- [WHAT IS REQUIRED] Take the data from its first line. Print each line exactly until the line containing "Ill-formed commands -/" has been printed too.

- [DATA TO PROCESS]
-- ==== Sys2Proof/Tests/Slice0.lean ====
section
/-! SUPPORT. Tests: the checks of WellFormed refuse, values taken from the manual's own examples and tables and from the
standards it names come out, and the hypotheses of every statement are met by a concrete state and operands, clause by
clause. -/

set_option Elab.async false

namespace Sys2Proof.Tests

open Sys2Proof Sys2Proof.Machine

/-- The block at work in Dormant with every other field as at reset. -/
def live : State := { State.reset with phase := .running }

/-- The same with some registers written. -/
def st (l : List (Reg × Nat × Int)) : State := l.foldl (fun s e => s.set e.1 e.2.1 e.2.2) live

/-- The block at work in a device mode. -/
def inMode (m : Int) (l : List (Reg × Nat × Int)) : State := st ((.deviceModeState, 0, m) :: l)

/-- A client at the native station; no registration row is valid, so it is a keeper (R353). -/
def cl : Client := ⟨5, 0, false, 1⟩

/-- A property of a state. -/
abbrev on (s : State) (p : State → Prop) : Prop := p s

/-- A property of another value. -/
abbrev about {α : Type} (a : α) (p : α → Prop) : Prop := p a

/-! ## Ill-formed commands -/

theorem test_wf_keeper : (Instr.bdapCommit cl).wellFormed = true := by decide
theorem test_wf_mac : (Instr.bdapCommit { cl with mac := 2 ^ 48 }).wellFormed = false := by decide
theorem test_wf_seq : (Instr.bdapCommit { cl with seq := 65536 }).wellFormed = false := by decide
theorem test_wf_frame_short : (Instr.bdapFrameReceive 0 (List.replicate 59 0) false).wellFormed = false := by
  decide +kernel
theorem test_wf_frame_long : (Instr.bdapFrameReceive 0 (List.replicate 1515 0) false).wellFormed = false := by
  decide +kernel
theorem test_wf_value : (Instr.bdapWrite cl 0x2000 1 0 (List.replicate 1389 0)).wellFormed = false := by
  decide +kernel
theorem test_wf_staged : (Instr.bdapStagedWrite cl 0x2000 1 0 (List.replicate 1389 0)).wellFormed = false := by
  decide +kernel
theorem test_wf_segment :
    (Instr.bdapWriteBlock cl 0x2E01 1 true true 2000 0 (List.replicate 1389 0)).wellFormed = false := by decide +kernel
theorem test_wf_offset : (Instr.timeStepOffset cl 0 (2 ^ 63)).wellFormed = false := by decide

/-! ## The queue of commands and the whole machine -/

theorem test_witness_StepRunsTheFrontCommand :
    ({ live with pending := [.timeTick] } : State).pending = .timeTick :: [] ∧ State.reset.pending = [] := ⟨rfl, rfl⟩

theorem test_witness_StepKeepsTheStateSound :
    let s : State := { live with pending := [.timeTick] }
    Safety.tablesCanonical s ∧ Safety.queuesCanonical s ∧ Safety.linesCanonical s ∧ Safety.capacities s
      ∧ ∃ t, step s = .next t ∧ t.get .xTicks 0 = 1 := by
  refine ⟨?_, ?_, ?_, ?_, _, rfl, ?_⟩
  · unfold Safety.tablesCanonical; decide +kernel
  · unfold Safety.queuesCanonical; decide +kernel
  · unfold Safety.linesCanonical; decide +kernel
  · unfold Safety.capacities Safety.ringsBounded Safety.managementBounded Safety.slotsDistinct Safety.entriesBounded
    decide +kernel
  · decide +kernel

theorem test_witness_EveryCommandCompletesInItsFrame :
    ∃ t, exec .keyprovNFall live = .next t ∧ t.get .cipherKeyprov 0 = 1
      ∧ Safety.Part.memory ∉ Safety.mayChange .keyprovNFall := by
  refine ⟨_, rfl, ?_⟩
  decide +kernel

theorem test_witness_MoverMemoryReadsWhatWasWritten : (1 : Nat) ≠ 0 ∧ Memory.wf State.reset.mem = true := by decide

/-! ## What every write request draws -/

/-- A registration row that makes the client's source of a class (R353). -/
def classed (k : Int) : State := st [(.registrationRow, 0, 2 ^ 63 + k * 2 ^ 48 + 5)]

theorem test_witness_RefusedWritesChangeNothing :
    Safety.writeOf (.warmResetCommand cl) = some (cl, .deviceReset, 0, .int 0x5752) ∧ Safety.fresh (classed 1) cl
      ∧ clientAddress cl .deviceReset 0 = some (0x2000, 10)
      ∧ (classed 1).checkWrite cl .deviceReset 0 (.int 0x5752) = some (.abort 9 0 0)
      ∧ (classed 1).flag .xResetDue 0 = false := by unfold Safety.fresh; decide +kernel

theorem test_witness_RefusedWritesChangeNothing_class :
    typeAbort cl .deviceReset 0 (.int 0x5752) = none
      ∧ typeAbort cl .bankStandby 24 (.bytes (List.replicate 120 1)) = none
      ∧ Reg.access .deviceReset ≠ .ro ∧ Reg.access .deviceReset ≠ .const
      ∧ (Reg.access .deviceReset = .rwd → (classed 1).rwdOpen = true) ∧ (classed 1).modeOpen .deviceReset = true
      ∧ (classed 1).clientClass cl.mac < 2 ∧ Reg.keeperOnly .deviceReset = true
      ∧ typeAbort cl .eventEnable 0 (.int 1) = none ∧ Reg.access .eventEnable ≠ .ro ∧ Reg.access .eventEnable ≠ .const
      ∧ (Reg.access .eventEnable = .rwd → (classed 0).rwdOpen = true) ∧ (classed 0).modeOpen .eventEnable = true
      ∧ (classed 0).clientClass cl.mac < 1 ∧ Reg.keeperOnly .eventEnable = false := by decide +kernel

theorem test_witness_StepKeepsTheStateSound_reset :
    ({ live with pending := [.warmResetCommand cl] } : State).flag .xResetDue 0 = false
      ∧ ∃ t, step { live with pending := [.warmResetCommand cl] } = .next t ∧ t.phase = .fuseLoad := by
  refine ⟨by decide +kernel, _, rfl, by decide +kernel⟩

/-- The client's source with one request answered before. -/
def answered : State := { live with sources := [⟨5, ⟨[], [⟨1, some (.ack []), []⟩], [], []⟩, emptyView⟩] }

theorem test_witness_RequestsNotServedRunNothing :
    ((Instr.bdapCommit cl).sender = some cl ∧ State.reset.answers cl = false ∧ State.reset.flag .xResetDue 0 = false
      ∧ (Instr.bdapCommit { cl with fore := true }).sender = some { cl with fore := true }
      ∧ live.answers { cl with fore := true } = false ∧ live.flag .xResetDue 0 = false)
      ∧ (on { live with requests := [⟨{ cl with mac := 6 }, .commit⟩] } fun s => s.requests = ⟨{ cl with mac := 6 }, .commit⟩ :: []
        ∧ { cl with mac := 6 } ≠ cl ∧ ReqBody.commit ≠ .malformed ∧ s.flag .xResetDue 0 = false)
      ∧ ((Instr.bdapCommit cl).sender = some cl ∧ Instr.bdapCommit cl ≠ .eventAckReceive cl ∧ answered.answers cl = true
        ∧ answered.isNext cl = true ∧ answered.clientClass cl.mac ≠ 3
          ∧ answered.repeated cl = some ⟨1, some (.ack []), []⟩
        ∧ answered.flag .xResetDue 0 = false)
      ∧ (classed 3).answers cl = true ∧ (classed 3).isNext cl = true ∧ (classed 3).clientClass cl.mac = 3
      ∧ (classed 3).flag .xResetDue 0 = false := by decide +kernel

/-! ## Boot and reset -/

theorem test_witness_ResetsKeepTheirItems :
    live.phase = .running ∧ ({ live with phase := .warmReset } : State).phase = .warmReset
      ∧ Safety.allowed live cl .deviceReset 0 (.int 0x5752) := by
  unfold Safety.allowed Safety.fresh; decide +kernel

- [REPLY TO THE EXERCISE]
-- ==== Sys2Proof/Tests/Slice0.lean ====
section
/-! SUPPORT. Tests: the checks of WellFormed refuse, values taken from the manual's own examples and tables and from the
standards it names come out, and the hypotheses of every statement are met by a concrete state and operands, clause by
clause. -/

set_option Elab.async false

namespace Sys2Proof.Tests

open Sys2Proof Sys2Proof.Machine

/-- The block at work in Dormant with every other field as at reset. -/
def live : State := { State.reset with phase := .running }

/-- The same with some registers written. -/
def st (l : List (Reg × Nat × Int)) : State := l.foldl (fun s e => s.set e.1 e.2.1 e.2.2) live

/-- The block at work in a device mode. -/
def inMode (m : Int) (l : List (Reg × Nat × Int)) : State := st ((.deviceModeState, 0, m) :: l)

/-- A client at the native station; no registration row is valid, so it is a keeper (R353). -/
def cl : Client := ⟨5, 0, false, 1⟩

/-- A property of a state. -/
abbrev on (s : State) (p : State → Prop) : Prop := p s

/-- A property of another value. -/
abbrev about {α : Type} (a : α) (p : α → Prop) : Prop := p a

/-! ## Ill-formed commands -/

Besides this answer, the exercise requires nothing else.